Within the past decade, reports that the mouse and human genomes were pervasively transcribed (meaning “that the majority of its bases are associated with at least one primary transcript”7) into predominantly ncRNAs8,9 were surprising and resulted in two types of criticism. The first of these centred on whether the detected RNAs are artefacts of the technologies used to identify them. The second objection focused on the biological importance of such transcripts. Unfortunately, these criticisms were often intermingled10, requiring subsequent correction11.

The overwhelming majority of novel ncRNAs have three properties that suggest they should be ignored. The transcripts seem to have greatly reduced protein-coding potential; their expression levels are markedly lower than those of mRNAs; and their expression is mostly cell-type specific. Moreover, genomic sequences encoding these transcripts map to regions that were previously thought to be either untranscribed (sequences in the opposite strands to genes, and sequences between genes) or uninformative (intron sequences within genes, which do not make it into mature mRNA).

The artefact objection has now been addressed by results from many labs showing a wealth of ncRNA expression using a wide range of technologies (tiling arrays, high-throughput RNA sequencing, full-length complementary DNA cloning, northern hybridization and RNase protection).

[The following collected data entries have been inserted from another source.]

-- ==== Sys2Proof/Machine/State.lean ====
section
/-! DEFINITION. The state of the machine as plain data: the block's registers (10_state R21 to R29), the reference
device (20_memory R60), and the inputs that stand outside the block (the host port, MISO, RST). -/

namespace Sys2Proof.Machine

/-- SEQ_STATE (R21). -/
inductive SeqState where
  | idle | run
deriving DecidableEq, Repr

/-- The failure causes of RESP[7:4] (60_exceptions R201). -/
inductive Cause where
  | none | busy | writeDisabled | verifyFailed | illegal
deriving DecidableEq, Repr

/-- The array: what is listed, and the drawing an unlisted byte comes from (20_memory R60, R79; log entry 5). -/
structure Flash where
  /-- Which drawing of `Config.arrayDraw` an unlisted byte reads as; renewed when the whole array is havocked. -/
  epoch : Nat
  /-- The bytes that differ from that drawing, addresses strictly rising. -/
  cells : List Host.Cell
deriving DecidableEq, Repr

/-- A set of addresses that is havocked together (20_memory R58). -/
inductive Region where
  /-- The whole array (R73, R74). -/
  | whole
  /-- `len` bytes from `lo` on: the pages or the sector of R72 and 70 R231. -/
  | span (lo len : Nat)
deriving DecidableEq, Repr

/-- PENDING: what the device does to the array when its busy period ends (R60). -/
inductive Pending where
  | none
  | program (a : BitVec 32) (d : List Byte)
  | erase (m : Nat)
  | havoc (r : Region)
deriving DecidableEq, Repr

/-- The reference device (R60) with its parameters (00_scope R6). -/
structure Device where
  /-- BUSY = SR1[0]. -/
  busy : Bool
  /-- WEL = SR1[1]. -/
  wel : Bool
  /-- ADS = SR3[0]. -/
  ads : Bool
  /-- SR1[7:2], which nothing changes. -/
  sr1Other : BitVec 6
  /-- SR2, which nothing changes. -/
  sr2 : Byte
  /-- SR3[7:1], which nothing changes. -/
  sr3Other : BitVec 7
  /-- ARRAY. -/
  array : Flash
  /-- PENDING. -/
  pending : Pending
  /-- How many more gaps between transactions pass before the completion step fires (R70; log entry 7). -/
  busyLeft : Nat
  /-- DEV_ID, constant. -/
  id : Byte
  /-- DEV_CAPACITY - 1, constant (R73). -/
  lastAddr : BitVec 32
  /-- DEV_PROGRAM_MODEL, constant. -/
  programModel : ProgramModel
  /-- DEV_UNALIGNED_PROGRAM, constant. -/
  unaligned : UnalignedProgram
  /-- DEV_4B_CMD_IN_3B_MODE, constant. -/
  mode3b : Mode3b
  /-- DEV_WEL_DURING_BUSY, constant. -/
  welBusy : WelBusy
deriving DecidableEq, Repr

/-- Who answers the transactions (10_state R38; log entry 15). -/
inductive Env where
  /-- The reference device. -/
  | reference
  /-- An environment of which nothing is assumed: every MISO byte is a draw, or one of `State.misoIn`. -/
  | unconstrained
deriving DecidableEq, Repr

/-- One transaction as a bus monitor sees it (60_exceptions R214; log entry 16). -/
structure BusXact where
  /-- The bytes sent on MOSI. -/
  tx : List Byte
  /-- The bytes received on MISO; none for a frame cut short. -/
  rx : List Byte
  /-- For a frame cut short by RST, the number of SCK cycles it got (70 R231). -/
  cut : Option Nat
deriving DecidableEq, Repr

/-- A move of the host (10_state R20, 30_encoding R100; log entry 9). -/
inductive HostEvent where
  /-- A request word with the 256 bytes that accompany it, if any. -/
  | request (w : BitVec 64) (data : Option Page)
  /-- The host takes bytes from the front of RDATA (R26). -/
  | takeRdata (n : Nat)
deriving DecidableEq, Repr

/-- A pulse of RST (70 R230, R231; log entry 12): it comes after `steps` more sequencer steps (an Xfer or a respond,
R24), and, if then a transaction begins, `bits` SCK cycles into its frame; it lasts for `hold` machine steps. -/
structure RstPulse where
  steps : Nat
  bits : Nat
  hold : Nat
deriving DecidableEq, Repr

/-- The machine. -/
structure State where
  /-- SEQ_STATE (R21). -/
  seqState : SeqState
  /-- REQ (R22). -/
  req : BitVec 64
  /-- WDATA (R23). -/
  wdata : Page
  /-- The sequencer step (R24), as the answers received so far in the operation in progress (log entry 11). -/
  answers : List (List Byte)
  /-- LOOP_S (R25). -/
  loopS : BitVec 20
  /-- LOOP_LAST (R25). -/
  loopLast : BitVec 20
  /-- RDATA (R26), the front byte first. -/
  rdata : List Byte
  /-- RESP (R27). -/
  resp : BitVec 64
  /-- RESP_VALID (R27). -/
  respValid : Bool
  /-- CS_N (R28). -/
  csN : Bool
  /-- SCK (R28). -/
  sck : Bool
  /-- MOSI (R28). -/
  mosi : Bool
  /-- The MISO bytes the encoder extracted from the last transaction (R121 to R129; log entry 10). -/
  result : List Byte
  /-- SCK_HZ, constant (R29). -/
  sckHz : Nat
  /-- CS_ID, constant (R29). -/
  csId : Nat
  /-- The reference device. -/
  dev : Device
  /-- Which environment answers. -/
  env : Env
  /-- MISO bytes an unconstrained environment is going to answer, the next one first (log entry 15). -/
  misoIn : List Byte
  /-- The host's pending moves, oldest first. -/
  host : List HostEvent
  /-- A pending RST pulse. -/
  rstIn : Option RstPulse
  /-- For how many more steps RST stays asserted. -/
  rstHeld : Nat
  /-- How many draws have been made (log entry 6). -/
  draws : Nat
  /-- The transactions so far, newest first. -/
  trace : List BusXact
deriving DecidableEq, Repr

/-- Why a step stops. The block itself never does (60_exceptions R200). -/
inductive Fault where
  /-- Raised by `step` alone: SEQ_STATE is RUN, but REQ and the answers name no transaction of an operation.
  No step leads to such a state. Safe (log entry 20). -/
  | noTransaction
deriving DecidableEq, Repr

/-- Why an instruction has no meaning. -/
inductive Refusal where
  /-- Raised by no arm of `exec`: every instruction of the opcode table has its meaning. Safe. -/
  | notModelled (mnemonic : String)
  /-- Raised by the meaning of ENC_PROG for a term that does not carry exactly 256 data bytes: ill-formed syntax, which
  the block never sends (40_command_encoder R128, 20_memory R67). Safe (log entry 21). -/
  | malformedFrame
deriving DecidableEq, Repr

/-- The device at power-on (20_memory R79): status bits and array are draws, PENDING is None; the parameters are at
their defaults where 92_eei_decisions section 2 gives one. -/
def Device.powerOn : Device :=
  { busy := Config.powerOnSr1.getLsbD 0
    wel := Config.powerOnSr1.getLsbD 1
    ads := Config.powerOnSr3.getLsbD 0
    sr1Other := Config.powerOnSr1.extractLsb' 2 6
    sr2 := Config.powerOnSr2
    sr3Other := Config.powerOnSr3.extractLsb' 1 7
    array := { epoch := 0, cells := [] }
    pending := .none
    busyLeft := Config.busyTime 0
    id := Config.devId
    lastAddr := Config.devLastAddr
    programModel := .and
    unaligned := .havoc
    mode3b := .havoc
    welBusy := .any }

/-- The machine after power-on: the block as 10_state R37 says, the device as 20_memory R79 says. -/
def State.reset : State :=
  { seqState := .idle
    req := 0
    wdata := Vector.replicate 256 0
    answers := []
    loopS := 0
    loopLast := 0
    rdata := []
    resp := 0
    respValid := false
    csN := true
    sck := false
    mosi := (Config.draw 0).getLsbD 0
    result := []
    sckHz := Config.sckHzDefault
    csId := Config.csId
    dev := Device.powerOn
    env := .reference
    misoIn := []
    host := []
    rstIn := none
    rstHeld := 0
    draws := 1
    trace := [] }

end Sys2Proof.Machine
end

Determining the biological importance of ncRNAs is more challenging and an area of active investigation. Nonetheless, as the efforts to catalogue and characterize such RNAs get under way, the initial atmosphere of scepticism continues to hang over this subject.

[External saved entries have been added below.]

-- ==== Sys2Proof/Laws/State.lean ====
section
/-! SUPPORT. For every named operation over the state, one lemma a field: what the operation makes of it. No later
proof unfolds a record update. -/

namespace Sys2Proof.Machine

/-! ## State.elapse -/

@[simp] theorem State.elapse_seqState (s : State) : (s.elapse).seqState = s.seqState := rfl
@[simp] theorem State.elapse_req (s : State) : (s.elapse).req = s.req := rfl
@[simp] theorem State.elapse_wdata (s : State) : (s.elapse).wdata = s.wdata := rfl
@[simp] theorem State.elapse_answers (s : State) : (s.elapse).answers = s.answers := rfl
@[simp] theorem State.elapse_loopS (s : State) : (s.elapse).loopS = s.loopS := rfl
@[simp] theorem State.elapse_loopLast (s : State) : (s.elapse).loopLast = s.loopLast := rfl
@[simp] theorem State.elapse_rdata (s : State) : (s.elapse).rdata = s.rdata := rfl
@[simp] theorem State.elapse_resp (s : State) : (s.elapse).resp = s.resp := rfl
@[simp] theorem State.elapse_respValid (s : State) : (s.elapse).respValid = s.respValid := rfl
@[simp] theorem State.elapse_csN (s : State) : (s.elapse).csN = s.csN := rfl
@[simp] theorem State.elapse_sck (s : State) : (s.elapse).sck = s.sck := rfl
@[simp] theorem State.elapse_mosi (s : State) : (s.elapse).mosi = s.mosi := rfl
@[simp] theorem State.elapse_result (s : State) : (s.elapse).result = s.result := rfl
@[simp] theorem State.elapse_sckHz (s : State) : (s.elapse).sckHz = s.sckHz := rfl
@[simp] theorem State.elapse_csId (s : State) : (s.elapse).csId = s.csId := rfl
@[simp] theorem State.elapse_env (s : State) : (s.elapse).env = s.env := rfl
@[simp] theorem State.elapse_misoIn (s : State) : (s.elapse).misoIn = s.misoIn := rfl
@[simp] theorem State.elapse_host (s : State) : (s.elapse).host = s.host := rfl
@[simp] theorem State.elapse_rstIn (s : State) : (s.elapse).rstIn = s.rstIn := rfl
@[simp] theorem State.elapse_rstHeld (s : State) : (s.elapse).rstHeld = s.rstHeld := rfl
@[simp] theorem State.elapse_draws (s : State) : (s.elapse).draws = s.draws + 1 := rfl
@[simp] theorem State.elapse_trace (s : State) : (s.elapse).trace = s.trace := rfl

/-! ## State.select -/

@[simp] theorem State.select_seqState (s : State) : (s.select).seqState = s.seqState := rfl
@[simp] theorem State.select_req (s : State) : (s.select).req = s.req := rfl
@[simp] theorem State.select_wdata (s : State) : (s.select).wdata = s.wdata := rfl
@[simp] theorem State.select_answers (s : State) : (s.select).answers = s.answers := rfl
@[simp] theorem State.select_loopS (s : State) : (s.select).loopS = s.loopS := rfl
@[simp] theorem State.select_loopLast (s : State) : (s.select).loopLast = s.loopLast := rfl
@[simp] theorem State.select_rdata (s : State) : (s.select).rdata = s.rdata := rfl
@[simp] theorem State.select_resp (s : State) : (s.select).resp = s.resp := rfl
@[simp] theorem State.select_respValid (s : State) : (s.select).respValid = s.respValid := rfl
@[simp] theorem State.select_csN (s : State) : (s.select).csN = false := rfl
@[simp] theorem State.select_sck (s : State) : (s.select).sck = s.sck := rfl
@[simp] theorem State.select_mosi (s : State) : (s.select).mosi = s.mosi := rfl
@[simp] theorem State.select_result (s : State) : (s.select).result = s.result := rfl
@[simp] theorem State.select_sckHz (s : State) : (s.select).sckHz = s.sckHz := rfl
@[simp] theorem State.select_csId (s : State) : (s.select).csId = s.csId := rfl
@[simp] theorem State.select_dev (s : State) : (s.select).dev = s.dev := rfl
@[simp] theorem State.select_env (s : State) : (s.select).env = s.env := rfl
@[simp] theorem State.select_misoIn (s : State) : (s.select).misoIn = s.misoIn := rfl
@[simp] theorem State.select_host (s : State) : (s.select).host = s.host := rfl
@[simp] theorem State.select_rstIn (s : State) : (s.select).rstIn = s.rstIn := rfl
@[simp] theorem State.select_rstHeld (s : State) : (s.select).rstHeld = s.rstHeld := rfl
@[simp] theorem State.select_draws (s : State) : (s.select).draws = s.draws := rfl
@[simp] theorem State.select_trace (s : State) : (s.select).trace = s.trace := rfl

/-! ## State.exchange -/

@[simp] theorem State.exchange_seqState (tx : List Byte) (s : State) : (s.exchange tx).seqState = s.seqState := rfl
@[simp] theorem State.exchange_req (tx : List Byte) (s : State) : (s.exchange tx).req = s.req := rfl
@[simp] theorem State.exchange_wdata (tx : List Byte) (s : State) : (s.exchange tx).wdata = s.wdata := rfl
@[simp] theorem State.exchange_answers (tx : List Byte) (s : State) : (s.exchange tx).answers = s.answers := rfl
@[simp] theorem State.exchange_loopS (tx : List Byte) (s : State) : (s.exchange tx).loopS = s.loopS := rfl
@[simp] theorem State.exchange_loopLast (tx : List Byte) (s : State) : (s.exchange tx).loopLast = s.loopLast := rfl
@[simp] theorem State.exchange_rdata (tx : List Byte) (s : State) : (s.exchange tx).rdata = s.rdata := rfl
@[simp] theorem State.exchange_resp (tx : List Byte) (s : State) : (s.exchange tx).resp = s.resp := rfl
@[simp] theorem State.exchange_respValid (tx : List Byte) (s : State) : (s.exchange tx).respValid = s.respValid := rfl
@[simp] theorem State.exchange_csN (tx : List Byte) (s : State) : (s.exchange tx).csN = s.csN := rfl
@[simp] theorem State.exchange_sck (tx : List Byte) (s : State) : (s.exchange tx).sck = s.sck := rfl
@[simp] theorem State.exchange_mosi (tx : List Byte) (s : State) : (s.exchange tx).mosi = s.mosi := rfl
@[simp] theorem State.exchange_result (tx : List Byte) (s : State) :
    (s.exchange tx).result = misoUsed tx (s.answer tx) := rfl
@[simp] theorem State.exchange_sckHz (tx : List Byte) (s : State) : (s.exchange tx).sckHz = s.sckHz := rfl
@[simp] theorem State.exchange_csId (tx : List Byte) (s : State) : (s.exchange tx).csId = s.csId := rfl
@[simp] theorem State.exchange_dev (tx : List Byte) (s : State) : (s.exchange tx).dev = s.dev := rfl
@[simp] theorem State.exchange_env (tx : List Byte) (s : State) : (s.exchange tx).env = s.env := rfl
@[simp] theorem State.exchange_host (tx : List Byte) (s : State) : (s.exchange tx).host = s.host := rfl
@[simp] theorem State.exchange_rstIn (tx : List Byte) (s : State) : (s.exchange tx).rstIn = s.rstIn := rfl
@[simp] theorem State.exchange_rstHeld (tx : List Byte) (s : State) : (s.exchange tx).rstHeld = s.rstHeld := rfl
@[simp] theorem State.exchange_draws (tx : List Byte) (s : State) : (s.exchange tx).draws = s.draws + tx.length := rfl
@[simp] theorem State.exchange_trace (tx : List Byte) (s : State) :
    (s.exchange tx).trace = { tx := tx, rx := s.answer tx, cut := none } :: s.trace := rfl

/-! ## State.deselect -/

@[simp] theorem State.deselect_seqState (tx : List Byte) (s : State) : (s.deselect tx).seqState = s.seqState := rfl
@[simp] theorem State.deselect_req (tx : List Byte) (s : State) : (s.deselect tx).req = s.req := rfl
@[simp] theorem State.deselect_wdata (tx : List Byte) (s : State) : (s.deselect tx).wdata = s.wdata := rfl
@[simp] theorem State.deselect_answers (tx : List Byte) (s : State) : (s.deselect tx).answers = s.answers := rfl
@[simp] theorem State.deselect_loopS (tx : List Byte) (s : State) : (s.deselect tx).loopS = s.loopS := rfl
@[simp] theorem State.deselect_loopLast (tx : List Byte) (s : State) : (s.deselect tx).loopLast = s.loopLast := rfl
@[simp] theorem State.deselect_rdata (tx : List Byte) (s : State) : (s.deselect tx).rdata = s.rdata := rfl
@[simp] theorem State.deselect_resp (tx : List Byte) (s : State) : (s.deselect tx).resp = s.resp := rfl
@[simp] theorem State.deselect_respValid (tx : List Byte) (s : State) : (s.deselect tx).respValid = s.respValid := rfl
@[simp] theorem State.deselect_csN (tx : List Byte) (s : State) : (s.deselect tx).csN = true := rfl
@[simp] theorem State.deselect_sck (tx : List Byte) (s : State) : (s.deselect tx).sck = false := rfl
@[simp] theorem State.deselect_mosi (tx : List Byte) (s : State) : (s.deselect tx).mosi = drawBit s.draws := rfl
@[simp] theorem State.deselect_result (tx : List Byte) (s : State) : (s.deselect tx).result = s.result := rfl
@[simp] theorem State.deselect_sckHz (tx : List Byte) (s : State) : (s.deselect tx).sckHz = s.sckHz := rfl
@[simp] theorem State.deselect_csId (tx : List Byte) (s : State) : (s.deselect tx).csId = s.csId := rfl
@[simp] theorem State.deselect_env (tx : List Byte) (s : State) : (s.deselect tx).env = s.env := rfl
@[simp] theorem State.deselect_misoIn (tx : List Byte) (s : State) : (s.deselect tx).misoIn = s.misoIn := rfl
@[simp] theorem State.deselect_host (tx : List Byte) (s : State) : (s.deselect tx).host = s.host := rfl
@[simp] theorem State.deselect_rstIn (tx : List Byte) (s : State) : (s.deselect tx).rstIn = s.rstIn := rfl
@[simp] theorem State.deselect_rstHeld (tx : List Byte) (s : State) : (s.deselect tx).rstHeld = s.rstHeld := rfl
@[simp] theorem State.deselect_draws (tx : List Byte) (s : State) : (s.deselect tx).draws = s.draws + 1 := rfl
@[simp] theorem State.deselect_trace (tx : List Byte) (s : State) : (s.deselect tx).trace = s.trace := rfl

Healthy scepticism is an essential element of the scientific process. But it seems curious that ncRNAs have been deemed less interesting than mRNAs simply as a result of the short time since their discovery and the poor understanding of their biological roles. It is perhaps worth recalling that it took almost eight years from the discovery of the first member of microRNAs (lin-4 miRNA) to the elucidation of the function of the very large class of short ncRNAs to which it belongs12. The functions attributed to miRNAs include such fundamental biological processes as control of developmental timing (miR273), organ development (miR84), tissue growth (miR181) and tumorigenesis (miR17).

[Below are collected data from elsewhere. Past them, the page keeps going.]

-- ==== Sys2Proof/Tests/Slice0.lean ====
section
/-! SUPPORT. Tests. The expected results are the vectors of spec/95_test_vectors.md (their numbers are given) or hand
calculation from the rule named. The last part gives, for every obligation with hypotheses, a state and operands that
meet them together. -/

namespace Sys2Proof.Tests

open Sys2Proof Sys2Proof.Machine

/-! ## Small states -/

/-- A device of 16 MiB that is idle, write-enabled and in 4-byte mode, with identity 0x18 and no other status bit. -/
def device : Device :=
  { busy := false, wel := true, ads := true, sr1Other := 0, sr2 := 0, sr3Other := 0
    array := { epoch := 0, cells := [] }, pending := .none, busyLeft := 0, id := 0x18, lastAddr := 0x00FFFFFF#32
    programModel := .and, unaligned := .havoc, mode3b := .havoc, welBusy := .keep }

/-- The same device in a busy period that has `n` gaps to go. -/
def busyDevice (n : Nat) (p : Pending) : Device := { device with busy := true, busyLeft := n, pending := p }

/-- The machine at rest with a given device. -/
def withDevice (d : Device) : State := { State.reset with dev := d }

/-- The machine at rest, its environment answering the given MISO bytes. -/
def answering (bytes : List Byte) : State := { State.reset with env := .unconstrained, misoIn := bytes }

/-- The machine at rest with given moves of the host. -/
def asked (moves : List HostEvent) : State := { withDevice device with host := moves }

/-- Whether an outcome is a next state that a check accepts. -/
def gives (o : Host.Outcome State Fault Refusal) (check : State → Bool) : Bool :=
  match o with
  | .next t => check t
  | .fault _ => false
  | .refused _ => false

/-- The data of the vectors, D[k] = k. -/
def countUp : List Byte := (List.range 256).map (BitVec.ofNat 8)

/-- The same machine with every byte of WDATA 0xA5. -/
def withData (s : State) : State := { s with wdata := Vector.replicate 256 0xA5 }

/-- MISO bytes with which the erase of one sector passes its checks. -/
def passes : List Byte := [0x00, 0x02, 0x00, 0x02, 0x00, 0x00, 0x00, 0x00, 0x00]

/-- The frames of the erase of one of the first 16 sectors. -/
def eraseFrames (sector : Byte) : List (List Byte) :=
  [[0x05, 0x00], [0x05, 0x00], [0x21, 0x00, 0x00, sector <<< 4, 0x00]]

/-- The frames sent, the oldest first. -/
def frames (t : State) : List (List Byte) := t.trace.reverse.map (fun x => x.tx)

/-! ## Well-formedness -/

/-- R128: a page program carries exactly 256 bytes; a term with 255 or 257 is refused by the check, by the decoder (as
the frame it would be) and by its meaning. -/
theorem test_wellformed_prog :
    Instr.wellFormed (.encProg 0 countUp) = true ∧ Instr.wellFormed (.encProg 0 countUp.tail) = false ∧
    Instr.wellFormed (.encProg 0 (0 :: countUp)) = false ∧
    decode (.frame (encProg 0 countUp.tail)) = .error .badLength := by
  decide +kernel

theorem test_wellformed_refused :
    (match exec (.encProg 0 countUp.tail) State.reset with
      | .refused .malformedFrame => true
      | _ => false) = true := by
  decide +kernel

/-! ## Decoding, from the encodings of 30_encoding written out -/

/-- V1.1 to V1.6, V1.8, V1.9, V1.13, V1.14. -/
theorem test_decode_frames :
    decode (.frame [0x05, 0x00]) = .ok .encSr1 ∧ decode (.frame [0x35, 0x00]) = .ok .encSr2 ∧
    decode (.frame [0x15, 0x00]) = .ok .encSr3 ∧ decode (.frame [0xB7]) = .ok .encEnter4b ∧
    decode (.frame [0x06]) = .ok .encWren ∧ decode (.frame [0xAB, 0x00, 0x00, 0x00, 0x00]) = .ok .encId ∧
    decode (.frame [0x13, 0x00, 0x00, 0x00, 0x00]) = .ok (.encRead 0 0) ∧
    decode (.frame [0x13, 0xFF, 0xFF, 0xFF, 0xFF, 0x00]) = .ok (.encRead 0xFFFFFFFF 1) ∧
    decode (.frame [0x21, 0x00, 0x00, 0x12, 0x34]) = .ok (.encErase 0x00001234) ∧
    decode (.frame [0x21, 0xFF, 0xFF, 0xF0, 0x00]) = .ok (.encErase 0xFFFFF000) := by
  decide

According to the careful annotation by the GENCODE group13, there are currently some 161,000 human transcripts, 85,323 (53%) of which are ncRNAs14. Although the biological function of most of these ncRNAs is unclear, roughly 2% are precursors to miRNAs. In addition, 10% are lncRNAs that map to intergenic and intronic regions, and many of these transcripts have been implicated in regulation — both locally and from a distance — of developmentally important genes6. Notably, another 16% of the annotated ncRNAs map to pseudogenes — genes that have lost their original functional abilities. And some of these have been shown to regulate gene expression by acting as decoys for miRNAs15.

With the growing identification of functional classes of ncRNA and understanding of the various roles that many of these transcripts have, the original atmosphere of pessimism concerning their biological importance should gradually change to one of cautious interest. The scientific process is not free of bias. But openness to fresh possibilities has the potential to reveal many new ideas.